• **PROBLEM DETAILS**:
Up to and including the line that contains "echoes nothing. -/", return every line from the start of the data, unchanged.

━━━━━ DATA

-- ==== Sys2Proof/Tests/Slice0.lean ====
section
/-! SUPPORT. Tests of one step, written-out words, refused operands, and for each statement with hypotheses a state and operands that meet them. -/

namespace Sys2Proof.Tests

-- One theorem after another: evaluated side by side they take more memory than the check allows.
set_option Elab.async false

open Sys2Proof Sys2Proof.Machine

/-- Plain operands that a test changes one field of. -/
def item0 : Item := ⟨⟨0, 5, 0⟩, 0, .sample, 0, 0, []⟩
/-- A CAP block of a worker's port in quarantine. -/
def cap0 : CapBlk := {
  planNum := 0, seg := 0, hub := 0, role := 0, port := 0, xn := 0, q := true, locked := true, rates := 1, step := 0, stepOp := 0, goOk := false,
  planDigest := 0, feat := 1, pendNum := 0, cls := 0, pendDigest := 0 }
/-- A marker that echoes nothing. -/
def mark0 : Marker := ⟨0, 0, 0, false, 0, 0, 2, false, none, 0, 0, 0⟩
/-- An empty IDLE block with a valid header, at the comma's phase. -/
def idle0 : RxSlot := ⟨(encSyms false (blockSyms 0 0 [] 0x7F).1).1, true, 1, 0⟩
/-- A block under number 0 with the payload as given, received at the comma's phase under negative disparity. -/
def slot0 (typ : Nat) (ws : List W128) : RxSlot := ⟨(encSyms false (blockSyms typ 0 ws 0x7F).1).1, true, 1, 0⟩

/-! ## Commands whose operands name nothing are refused before they are queued -/

theorem test_check_refuses_each_bad_operand :
    ([.coarseSample 16 9 0 0 [] ⟨false, false⟩ 0, .fineRecordReady 23 9 ⟨0, 0, 0⟩ [] false, .fineRecordReady 0 0 ⟨0, 0, 1000000000⟩ [] false, .modOverload 16 9 0 0,
      .modulatorReset 16 9 0 0, .calPointDone 16 9 0 0 256 [], .referenceCheckDone 16 ⟨9, 0, 0, 0⟩, .converterCheckDone [⟨24, 0, 0, 0, 0, 0⟩],
      .converterCheckDone [⟨16, 9, 0, 0, 0, 0⟩], .converterCheckDone [⟨0, 0, 4, 0, 0, 0⟩],
      .capExchange 0 { cap0 with seg := 512 }, .capExchange 0 { cap0 with hub := 128 }, .capExchange 0 { cap0 with port := 24 }, .capExchange 0 { cap0 with role := 4 },
      .timeMarkerReceive 0 256 mark0 true 0, .epAnnounceReceive { next := 1, teSec := 0, teNs := 1000000000, dSec := 0, dNs := 0 },
      .epAnnounceReceive { next := 1, teSec := 0, teNs := 0, dSec := 0, dNs := 1000000000 },
      .blockReceive 0 { idle0 with groups := List.replicate 135 0 }, .blockReceive 0 { idle0 with groups := List.replicate 136 1024 },
      .testBlockReceive 0 [], .replayReceive 0 256] : List Instr).all
      (fun i => decide (check i = some .illFormed)) = true := by decide +kernel

theorem test_check_refuses_each_bad_operand_of_rings_and_delivery :
    ([.renewReceive 512 0 0 0, .renewReceive 0 128 0 0, .renewReceive 0 0 0 (2 ^ 32), .renewAckReceive ⟨2 ^ 32, true⟩, .grantReqReceive 512 0, .grantReqHoldExpiry 512,
      .grantReceive (2 ^ 32), .yieldReceive 0 128 0 0, .journalReceive 0 (2 ^ 32) .synced, .journalAckReceive (2 ^ 32), .holderReceive 512 0 0,
      .dataItemReceive 65536 0 0 false [0], .dataItemReceive 0 0 (2 ^ 32) false [0], .dataItemReceive 0 0 0 false [], .dataItemReceive 0 0 0 false (List.replicate 65 0),
      .horizonReceive 65536 0 0 false 0, .horizonReceive 0 0 (2 ^ 32) false 0, .fspStreamItem 0 0 0 { item0 with t := ⟨0, 0, 1000000000⟩ }, .fspStreamItem 0 0 0 { item0 with src := 2 ^ 25 },
      .fspStreamItem 0 0 0 { item0 with flags := 128 }, .fspStreamItem 0 0 0 { item0 with payload := List.replicate 64 0 },
      .inputAbsentTimer 65536 0 false, .retxReceive 0 (2 ^ 32), .retxRepeatTimer 65536 0, .ackReceive 0 (2 ^ 32),
      .tcInputItem 0 none 65536 0 0 item0, .tcInputItem 0 none 0 0 (2 ^ 32) item0, .fspStreamItem 65536 0 0 item0, .fspStreamItem 0 0 (2 ^ 32) item0] : List Instr).all
      (fun i => decide (check i = some .illFormed)) = true := by decide

theorem test_check_refuses_each_bad_operand_of_ports_and_pages :
    ([.hostRingItem 0 ⟨false, 0, 0, 0, []⟩, .hostRingItem 0 ⟨false, 0, 0, 0, List.replicate 65 0⟩, .descriptorFetchDone 0 true (List.replicate 33 (0, 0, 0)),
      .fspFrame (List.replicate 513 0) 0 true, .fspWrite 1 [0], .fspWrite 0 [], .fspWrite 0 (List.replicate 256 0), .fspRead 1 2, .fspRead 0 0,
      .registerWrite 0 1 0, .rcFieldRead 0 1, .multiwordLatchRead 0 1, .shadowWordRead 0 1, .reservedPageAccess 0 0x56001 false, .reservedPageAccess 0 0x55FFC false,
      .remoteAccessExecute 512 0 true 0 [] 0, .remoteAccessExecute 0 0 true 0 [0, 0, 0, 0, 0] 0, .remoteAccessExecute 0 0 false 0 [] 0,
      .remoteAccessAnswer 0 [0, 0, 0, 0, 0], .pcieLinkUp 0 1, .pcieLinkUp 1 3, .episodeEndTimer 0x56 0 0, .shadowExpiry 0 0x56] : List Instr).all
      (fun i => decide (check i = some .illFormed)) = true := by decide +kernel

theorem test_check_lets_the_last_good_operand_pass :
    ([.coarseSample 16 8 0 0 [] ⟨false, false⟩ 0, .coarseSample 15 16 0 0 [] ⟨false, false⟩ 0, .fineRecordReady 0 0 ⟨0, 0, 999999999⟩ [] false, .chwCommitEffect (.group 23) 0,
      .chwCommitEffect (.chan 319) 0, .converterCheckDone [⟨23, 8, 3, 0, 0, 0⟩], .dataItemReceive 65535 0 0 false (List.replicate 64 0), .blockReceive 0 idle0,
      .replayReceive 0 255, .fspWrite 0xFFFFC [0], .reservedPageAccess 0 0x56000 false, .remoteAccessExecute 511 127 false 0 [] 1, .pcieLinkUp 1 8] : List Instr).all
      (fun i => decide (check i = none)) = true := by decide +kernel

/-! ## Words written out from the manual (R335, R336) -/

/-- R336's own listing: LD v1, [v10 + 0]; ADDI v10, v10, 16; ADDI v11, v11, -1; FMA v5, v1, v1, v5 on all lanes; BNE v11, v0, -4. -/
theorem test_listing_words :
    haldomInstr 3 0x200A8000 = some (.ld 3 1 10 0 false) ∧ haldomInstr 3 0x32528010 = some (.addi 3 10 10 16) ∧
      haldomInstr 3 0x325AFFFF = some (.addi 3 11 11 (-1)) ∧ haldomInstr 3 0x6328425F = some (.fma 3 5 1 1 5 15) ∧ haldomInstr 3 0x03583FFC = some (.bne 3 11 0 (-4)) := by decide

/-! ## States that meet the hypotheses of the statements: Haldom and Terrier -/

/-- A core with a program of two instructions under way. -/
def running : Tc := { state := 1, img := some { codeLen := 2, wper := 1, cper := 1, slotHi := 511 } }
/-- Core 15 as given, the rest as after reset. -/
def core (c : Tc) : State := { tcs := [(15, c)] }
/-- Lane 0 of a register as an address (R336). -/
def addrOf (c : Tc) (a : Reg) (imm : BitVec 14) (size : Nat) : Nat := (((laneOf (c.v a.val) 0).toNat + imm.toInt * size) % 2 ^ 32).toNat

theorem witness_HaldomIntegerOperationsAndCompare : (tc 15 (core running)).canIssue = true ∧ (5 : Fin 16).val < 6 ∧ 6 ≤ (6 : Fin 16).val := by decide
theorem witness_HaldomLongLogicalAndImmediates : (tc 15 (core running)).canIssue = true := by decide
theorem witness_HaldomFloatLanesTakeTheirResults : (tc 15 (core { running with state := 6 })).canIssue = true := by decide
theorem witness_HaldomFloatMinMaxCompare : (tc 15 (core { running with state := 4, drainUp := some 0 })).canIssue = true ∧ (6 : Fin 16).val < 7 ∧ 7 ≤ (7 : Fin 16).val := by decide

/-- The first and the last address of the data region, for both sizes. -/
theorem witness_HaldomLoadsAndStores :
    let c (a : W128) : Tc := { running with regs := [(10, a)] }
    let ok (a : W128) (imm : BitVec 14) (size : Nat) : Prop := (tc 15 (core (c a))).canIssue = true ∧ 0x20000 ≤ addrOf (c a) 10 imm size ∧
      addrOf (c a) 10 imm size + size ≤ 0x80000 ∧ addrOf (c a) 10 imm size % size = 0
    ok 0x20000 0 16 ∧ ok 0x80000 (-1) 16 ∧ ok 0x20000 0 4 ∧ ok 0x80000 (-1) 4 := by decide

━━━━━━━━━━

• **COMPLETED TASK**:
-- ==== Sys2Proof/Tests/Slice0.lean ====
section
/-! SUPPORT. Tests of one step, written-out words, refused operands, and for each statement with hypotheses a state and operands that meet them. -/

namespace Sys2Proof.Tests

-- One theorem after another: evaluated side by side they take more memory than the check allows.
set_option Elab.async false

open Sys2Proof Sys2Proof.Machine

/-- Plain operands that a test changes one field of. -/
def item0 : Item := ⟨⟨0, 5, 0⟩, 0, .sample, 0, 0, []⟩
/-- A CAP block of a worker's port in quarantine. -/
def cap0 : CapBlk := {
  planNum := 0, seg := 0, hub := 0, role := 0, port := 0, xn := 0, q := true, locked := true, rates := 1, step := 0, stepOp := 0, goOk := false,
  planDigest := 0, feat := 1, pendNum := 0, cls := 0, pendDigest := 0 }
/-- A marker that echoes nothing. -/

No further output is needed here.